K: OP1 OP2 OP3 ... OPn
^
|
GET

With the addition of a Merge Operand, it may be necessary to look backwards at previous values, up to the point where we encounter either a Value or a Tombstone. Everything beyond that point can be ignored.

K: OP1 OP2 OP3 OP4 OPn
Value Merge Merge Merge
^
|
GET

In the above example, get should essentially return something like:

Merge(OP2, Merge(OP3, Merge(OP4, OPn)))

During compaction, we continuously reduce the history by merging entries according to the rules described above. This process performs partial merges along the way, combining merge operands with their base values when possible. We also merge entries in the memtable as they arrive to minimize unnecessary history storage.

Compaction operates on a set of source SST files and writes to a destination SST file. The process reads all source SSTs sequentially and produces a single destination SST containing the merged results.

The table below shows how different combinations of previous and new values are handled during compaction:

PreviousNewResult
tombstonevaluevalue
tombstonemergevalue
tombstonetombstonetombstone
valuemergevalue
valuevaluevalue
valuetombstonetombstone
mergemergemerge
mergevaluevalue
mergetombstonetombstone

This part assumes that Transactions RFC is already in place.

Compaction must preserve snapshot isolation to avoid affecting externally observable state. RocksDB provides a proven solution to this problem that we can adopt.

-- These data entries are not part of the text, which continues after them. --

-- ==== Sys2Proof/Laws/KeepThermal.lean ====
section
/-! SUPPORT. The operations of Machine/Thermal.lean keep soundness and the queue. -/
set_option Elab.async false
namespace Sys2Proof.Machine

variable {Q : Kit} {s : State}

theorem State.keepSensors_ok (h : s.Ok Q) (t : Nat) (hw : Q.mask &&& 0x10000000000000000000000000000000000000000000000000000000000000000000000000000000000000000000000000000000000000000000000000000000000000000000000000000000000000000000000 = 0) : (s.keepSensors t).Ok Q := by
  unfold State.keepSensors
  repeat' first
    | with_reducible assumption
    | with_reducible exact Kit.bit hw (by decide +kernel)
    | with_reducible exact Kit.sub hw (by decide +kernel)
    | with_reducible apply State.setLat_ok
    | with_reducible apply forIn'_ok
    | with_reducible rfl
    | (intro i1 s1 (h1 : State.Ok Q s1))
    | (intro s1 i1 (h1 : State.Ok Q s1))
    | with_reducible refine ok_ite (fun _ => ?_) (fun _ => ?_)
    | (intro s1; refine (fun (h1 : State.Ok Q s1) => ?_) ?_; rotate_left; subst s1; rotate_right)
    | (intro (f : _ → _); subst f; dsimp -zeta only)
    | (intro s1; fail_if_success (have : State := s1))
    | lift_lets
    | split
    | intro _

theorem State.checkLost_ok (h : s.Ok Q) (t : Nat) (hw : Q.mask &&& 0x1000000000000000000000000000000000000000000000000000000000000000000000000000000000000000000000020000000000000000000000000000000000000000000000000000000000000000000000000000000000000000000000000000000000000000000000000000000000000000000000000000000000000000000000 = 0) : (s.checkLost t).Ok Q := by
  unfold State.checkLost
  repeat' first
    | with_reducible assumption
    | with_reducible exact Kit.bit hw (by decide +kernel)
    | with_reducible exact Kit.sub hw (by decide +kernel)
    | with_reducible apply State.setFlag_ok
    | with_reducible apply State.send_ok
    | with_reducible rfl
    | with_reducible refine ok_ite (fun _ => ?_) (fun _ => ?_)
    | (intro s1; refine (fun (h1 : State.Ok Q s1) => ?_) ?_; rotate_left; subst s1; rotate_right)
    | (intro (f : _ → _); subst f; dsimp -zeta only)
    | (intro s1; fail_if_success (have : State := s1))
    | lift_lets
    | split
    | intro _

theorem State.sensorCheck_ok (h : s.Ok Q) (t : Nat) (raw : Int) (hw : Q.mask &&& 0x1000000000000000000000000000000000000000000000000000000000000000000000000000000000000000000000021000000000000000000000000000000000000000000000000000000000000000000000080000000000000000000000000000000000000000000000000000000000000000000000000000000000000000000000 = 0) : (s.sensorCheck t raw).Ok Q := by
  unfold State.sensorCheck
  repeat' first
    | with_reducible assumption
    | with_reducible exact Kit.bit hw (by decide +kernel)
    | with_reducible exact Kit.sub hw (by decide +kernel)
    | with_reducible apply State.setLat_ok
    | with_reducible apply State.setTbit_ok
    | with_reducible apply State.send_ok
    | with_reducible apply State.checkLost_ok
    | with_reducible apply forIn'_ok
    | with_reducible rfl
    | (intro i1 s1 (h1 : State.Ok Q s1))
    | (intro s1 i1 (h1 : State.Ok Q s1))
    | with_reducible refine ok_ite (fun _ => ?_) (fun _ => ?_)
    | (intro s1; refine (fun (h1 : State.Ok Q s1) => ?_) ?_; rotate_left; subst s1; rotate_right)
    | (intro (f : _ → _); subst f; dsimp -zeta only)
    | (intro s1; fail_if_success (have : State := s1))
    | lift_lets
    | split
    | intro _

theorem State.riseCheck_ok (h : s.Ok Q) (t : Nat) (v : Int) (hw : Q.mask &&& 0x1000000000000000000000000000000000000000000000000000000000000000000000000000000000000000000000046000000000000000000000000000000000000000000000000000000000000000000000400000000000000000000000000000000000000000000000000000000000000000000000000000000000000000000000 = 0) : (s.riseCheck t v).Ok Q := by
  unfold State.riseCheck
  repeat' first
    | with_reducible assumption
    | with_reducible exact Kit.bit hw (by decide +kernel)
    | with_reducible exact Kit.sub hw (by decide +kernel)
    | with_reducible apply State.setLat_ok
    | with_reducible apply State.setTbit_ok
    | with_reducible apply State.setFlag_ok
    | with_reducible apply State.send_ok
    | with_reducible rfl
    | with_reducible refine ok_ite (fun _ => ?_) (fun _ => ?_)
    | (intro s1; refine (fun (h1 : State.Ok Q s1) => ?_) ?_; rotate_left; subst s1; rotate_right)
    | (intro (f : _ → _); subst f; dsimp -zeta only)
    | (intro s1; fail_if_success (have : State := s1))
    | lift_lets
    | split
    | intro _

The key insight is that merging must stop whenever we encounter a snapshot barrier, as this represents a point where a transaction may be reading from. Below is an adapted example from RocksDB’s documentation showing how this works in practice, where the + symbol represents a merge operation:

K: 0 +1 +2 +3 +4 +5 2 +1 +2
^ ^ ^
| | |
snapshot1 snapshot2 snapshot3
We show it step by step, as we scan from the newest operation to the oldest operation
K: 0 +1 +2 +3 +4 +5 2 (+1 +2)
^ ^ ^
| | |
snapshot1 snapshot2 snapshot3
A Merge operation consumes a previous Merge operation and produces a new Merge operation
(+1 +2) => Merge(1,2) => +3
K: 0 +1 +2 +3 +4 +5 2 +3
^ ^ ^
| | |
snapshot1 snapshot2 snapshot3
K: 0 +1 +2 +3 +4 +5 (2 +3)
^ ^ ^
| | |
snapshot1 snapshot2 snapshot3
A Merge operation consumes a previous Put operation and produces a new Put operation
(2 +3) => Merge(2, 3) => 5
K: 0 +1 +2 +3 +4 +5 5
^ ^ ^
| | |
snapshot1 snapshot2 snapshot3
A newly produced Put operation hides any previous operations up to the snapshot barrier
(+5 5) => 5
K: 0 +1 +2 (+3 +4) 5
^ ^ ^
| | |
snapshot1 snapshot2 snapshot3
(+3 +4) => Merge(3,4) => +7
K: 0 +1 +2 +7 5
^ ^ ^
| | |
snapshot1 snapshot2 snapshot3
A Merge operation cannot consume a previous snapshot barrier
(+2 +7) can not be combined
K: 0 (+1 +2) +7 5
^ ^ ^
| | |
snapshot1 snapshot2 snapshot3
(+1 +2) => Merge(1,2) => +3
K: 0 +3 +7 5
^ ^ ^
| | |
snapshot1 snapshot2 snapshot3
K: (0 +3) +7 5
^ ^ ^
| | |
snapshot1 snapshot2 snapshot3
(0 +3) => Merge(0,3) => 3
K: 3 +7 5
^ ^ ^
| | |
snapshot1 snapshot2 snapshot3

SlateDB supports two TTL approaches:

  1. Operation-Level TTL

    • Each operation (put/merge) has its own independent TTL, specified via:
      • Ttl::ExpireAfter(duration): Expires after specified duration (internally this is implemented as ExpireAt(Instant::now() + duration))
      • Ttl::ExpireAt(timestamp): Expires at specified timestamp
    • Enables per-element expiration in collections
  2. TTL Renewal (NOT SUPPORTED NATIVELY)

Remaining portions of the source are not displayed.